/-- Settles O34: each law of sums, products and negation is a congruence between the operands of `reduce`. -/
theorem reduceLaws : Obligations.ReduceLaws := by
  intro x y n hn
  have hpos : 0 < n := by omega
  have hx := (reduce_modEq hpos.le x).symm
  have hy := (reduce_modEq hpos.le y).symm
  have hneg : -x ≡ n - reduce x n [ZMOD n] := by
    calc -x = 0 - x := (zero_sub x).symm
      _ ≡ n - reduce x n [ZMOD n] := (Int.modEq_iff_dvd.2 (by simp)).sub hx
  simp only [reduce_eq_reduce_iff hpos.le]
  exact ⟨hx.symm, hx.add hy, hx.mul hy, hneg, reduce_eq_self_iff hpos x⟩

/-- Settles O35: the library's greatest common divisor, positive because the operands are not both 0. -/
theorem gcdIsTheGreatestCommonDivisor : Obligations.GcdIsTheGreatestCommonDivisor := by
  intro a b ha hb hab
  have hpos : 0 < gcdOf a b := Int.natCast_pos.2 (Int.gcd_pos_iff.2 (not_and_or.1 hab))
  refine ⟨⟨hpos, Int.gcd_dvd_left _ _, Int.gcd_dvd_right _ _, fun c hca hcb =>
    Int.le_of_dvd hpos (Int.dvd_coe_gcd hca hcb)⟩, ?_, ?_, ?_, fun _ => ?_⟩
  · simp [gcdOf, abs_of_nonneg hb]
  · simp [gcdOf, abs_of_nonneg ha]
  · rw [gcdOf, gcdOf, Int.gcd_comm]
  · rw [sub_mul_floor_eq_emod hb, gcdOf, gcdOf, Int.gcd_comm b, Int.gcd_emod]

end Sys2Proof.Machine
end

section
/-! PROOFS. Shared rules of the family 41_matrix_unary: the matrix functions in the library's terms, over the integers
and modulo `n`, and what writing a matrix register leaves. -/

namespace Sys2Proof.Machine

/-! ## Over the integers -/

theorem toMatrix_eq_iff (m : Nat) (X Y : IntMatrix) :
    toMatrix m X = toMatrix m Y ↔ ∀ i < m, ∀ j < m, X i j = Y i j :=
  ⟨fun h i hi j hj => congrFun (congrFun h ⟨i, hi⟩) ⟨j, hj⟩, fun h => by ext i j; exact h i i.isLt j j.isLt⟩

/-- `det` is the library's expansion along row 0, at every level of its recursion (R58). -/
theorem det_eq_det_toMatrix : ∀ (m : Nat) (X : IntMatrix), det m X = (toMatrix m X).det
  | 0, X => by rw [det, Matrix.det_isEmpty]
  | 1, X => by rw [det, Matrix.det_fin_one]; rfl
  | m + 2, X => by
    have hminor (j : Fin (m + 2)) :
        det (m + 1) (minor X 0 j) = ((toMatrix (m + 2) X).submatrix Fin.succ j.succAbove).det := by
      rw [det_eq_det_toMatrix (m + 1), ← Fin.succAbove_zero]
      exact congrArg Matrix.det (toMatrix_minor (m + 1) X 0 j)
    rw [det, sumTo_eq_sum_fin, Matrix.det_succ_row_zero]
    simp only [signOf_eq_pow, hminor, toMatrix_apply, Fin.val_zero]

/-- The transposed cofactors are the library's adjugate (R59, R60). -/
theorem toMatrix_adj (m : Nat) (X : IntMatrix) : toMatrix m (adj m X) = (toMatrix m X).adjugate := by
  cases m with
  | zero => exact Subsingleton.elim _ _
  | succ k =>
    ext i j
    rw [Matrix.adjugate_fin_succ_eq_det_submatrix, ← toMatrix_minor, ← det_eq_det_toMatrix, ← signOf_eq_pow]
    rfl

theorem toMatrix_sum_mul (m : Nat) (A B : IntMatrix) :
    toMatrix m (fun i j => ∑ k ∈ Finset.range m, A i k * B k j) = toMatrix m A * toMatrix m B := by
  ext i j
  simp [Matrix.mul_apply, Finset.sum_range]

/-- The matrix `c · I`. -/
def scalarMatrix (c : Int) : IntMatrix := fun i j => if i = j then c else 0

theorem toMatrix_scalarMatrix (m : Nat) (c : Int) : toMatrix m (scalarMatrix c) = c • 1 := by
  ext i j
  simp [scalarMatrix, Matrix.one_apply, Fin.ext_iff]

/-- A product of two matrices is `c · I`, said on the entries. -/
theorem toMatrix_mul_eq_smul_one_iff (m : Nat) (A B : IntMatrix) (c : Int) :
    toMatrix m A * toMatrix m B = c • 1 ↔ ∀ i < m, ∀ j < m,
      (∑ k ∈ Finset.range m, A i k * B k j) = if i = j then c else 0 := by
  rw [← toMatrix_sum_mul, ← toMatrix_scalarMatrix, toMatrix_eq_iff]
  rfl

/-! ## Modulo `n` -/

/-- The order-`m` part of a matrix value as a library matrix of residues mod `n`. -/
def modMatrix (n : Int) (m : Nat) (X : IntMatrix) : Matrix (Fin m) (Fin m) (ZMod n.natAbs) :=
  (Int.castRingHom _).mapMatrix (toMatrix m X)

theorem intCast_zmod_natAbs_eq_iff (n a b : Int) : (a : ZMod n.natAbs) = b ↔ a ≡ b [ZMOD n] := by
  rw [ZMod.intCast_eq_intCast_iff, Int.natCast_natAbs, Int.modEq_iff_dvd, Int.modEq_iff_dvd, abs_dvd]

theorem modMatrix_eq_iff (n : Int) (m : Nat) (X Y : IntMatrix) :
    modMatrix n m X = modMatrix n m Y ↔ ∀ i < m, ∀ j < m, X i j ≡ Y i j [ZMOD n] := by
  simp only [← intCast_zmod_natAbs_eq_iff]
  exact ⟨fun h i hi j hj => congrFun (congrFun h ⟨i, hi⟩) ⟨j, hj⟩, fun h => by ext i j; exact h i i.isLt j j.isLt⟩

theorem modMatrix_reduce {n : Int} (hn : 0 ≤ n) (m : Nat) (X : IntMatrix) :
    modMatrix n m (fun i j => reduce (X i j) n) = modMatrix n m X :=
  (modMatrix_eq_iff n m _ _).2 fun i _ j _ => reduce_modEq hn (X i j)

theorem modMatrix_sum_mul (n : Int) (m : Nat) (A B : IntMatrix) :
    modMatrix n m (fun i j => ∑ k ∈ Finset.range m, A i k * B k j) = modMatrix n m A * modMatrix n m B := by
  rw [modMatrix, toMatrix_sum_mul, map_mul]; rfl

theorem modMatrix_productMod {n : Int} (hn : 0 ≤ n) (m : Nat) (A B : IntMatrix) :
    modMatrix n m (productMod m A B n) = modMatrix n m A * modMatrix n m B := by
  unfold productMod
  simp only [modMatrix_reduce hn, sumTo_eq_sum, modMatrix_sum_mul]

theorem modMatrix_scalarMatrix (n : Int) (m : Nat) (c : Int) :
    modMatrix n m (scalarMatrix c) = (c : ZMod n.natAbs) • 1 := by
  ext i j
  simp [modMatrix, scalarMatrix, Matrix.one_apply, Fin.ext_iff]

theorem det_modMatrix (n : Int) (m : Nat) (X : IntMatrix) :
    (modMatrix n m X).det = (det m X : ZMod n.natAbs) := by
  rw [modMatrix, ← RingHom.map_det, ← det_eq_det_toMatrix]; rfl

theorem modMatrix_adj (n : Int) (m : Nat) (X : IntMatrix) :
    modMatrix n m (adj m X) = (modMatrix n m X).adjugate := by
  rw [modMatrix, toMatrix_adj, RingHom.map_adjugate]; rfl

/-- A product of two matrices is `c · I` mod `n`, said on the entries. -/
theorem modMatrix_mul_eq_smul_one_iff (n : Int) (m : Nat) (A B : IntMatrix) (c : Int) :
    modMatrix n m A * modMatrix n m B = (c : ZMod n.natAbs) • 1 ↔ ∀ i < m, ∀ j < m,
      n ∣ (∑ k ∈ Finset.range m, A i k * B k j) - if i = j then c else 0 := by
  rw [← modMatrix_sum_mul, ← modMatrix_scalarMatrix, modMatrix_eq_iff]
  simp only [Int.modEq_comm (a := Finset.sum _ _), Int.modEq_iff_dvd]
  rfl

/-- `B` is inverse to `A` mod `n` when the reduced product is the identity. -/
theorem productMod_eq_one_iff {n : Int} (hn : 2 ≤ n) (m : Nat) (A B : IntMatrix) :
    (∀ i < m, ∀ j < m, productMod m A B n i j = if i = j then 1 else 0) ↔ modMatrix n m A * modMatrix n m B = 1 := by
  have hone (i j : Nat) : (if i = j then (1 : Int) else 0) = reduce (scalarMatrix 1 i j) n := by
    rw [scalarMatrix]
    exact (reduce_of_range (by split <;> omega) (by split <;> omega)).symm
  have hscalar : modMatrix n m (scalarMatrix 1) = 1 := by simp [modMatrix_scalarMatrix]
  rw [← modMatrix_sum_mul, ← hscalar, modMatrix_eq_iff]
  simp only [hone, productMod, sumTo_eq_sum, reduce_eq_reduce_iff (show 0 ≤ n by omega)]

/-- The reduced adjugate times an inverse of the determinant is an inverse of the matrix (R62). -/
theorem modMatrix_mul_inverse {n b : Int} (hn : 0 ≤ n) {m : Nat} {X : IntMatrix} (hb : det m X * b ≡ 1 [ZMOD n]) :
    modMatrix n m X * modMatrix n m (fun i j => reduce (adj m X i j * b) n) = 1 := by
  have hsmul : modMatrix n m (fun i j => adj m X i j * b) = (b : ZMod n.natAbs) • (modMatrix n m X).adjugate := by
    rw [← modMatrix_adj]
    ext i j
    simp [modMatrix, mul_comm]
  have hdet : (b : ZMod n.natAbs) * (det m X : ZMod n.natAbs) = 1 := by
    rw [mul_comm]; exact_mod_cast (intCast_zmod_natAbs_eq_iff n _ _).2 hb
  rw [modMatrix_reduce hn, hsmul, Matrix.mul_smul, Matrix.mul_adjugate, det_modMatrix, smul_smul, hdet, one_smul]

/-- The determinants of inverse matrices are inverse to each other. -/
theorem det_mul_det_modEq_one {n : Int} {m : Nat} {X Y : IntMatrix} (h : modMatrix n m X * modMatrix n m Y = 1) :
    det m X * det m Y ≡ 1 [ZMOD n] := by
  have hdet := congrArg Matrix.det h
  rw [Matrix.det_mul, det_modMatrix, det_modMatrix, Matrix.det_one] at hdet
  exact (intCast_zmod_natAbs_eq_iff n _ _).1 (by exact_mod_cast hdet)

********************

Where a line of the records has the string "reduced", return that line.

_WRITTEN REPLY_
/-- `B` is inverse to `A` mod `n` when the reduced product is the identity. -/
/-- The reduced adjugate times an inverse of the determinant is an inverse of the matrix (R62). -/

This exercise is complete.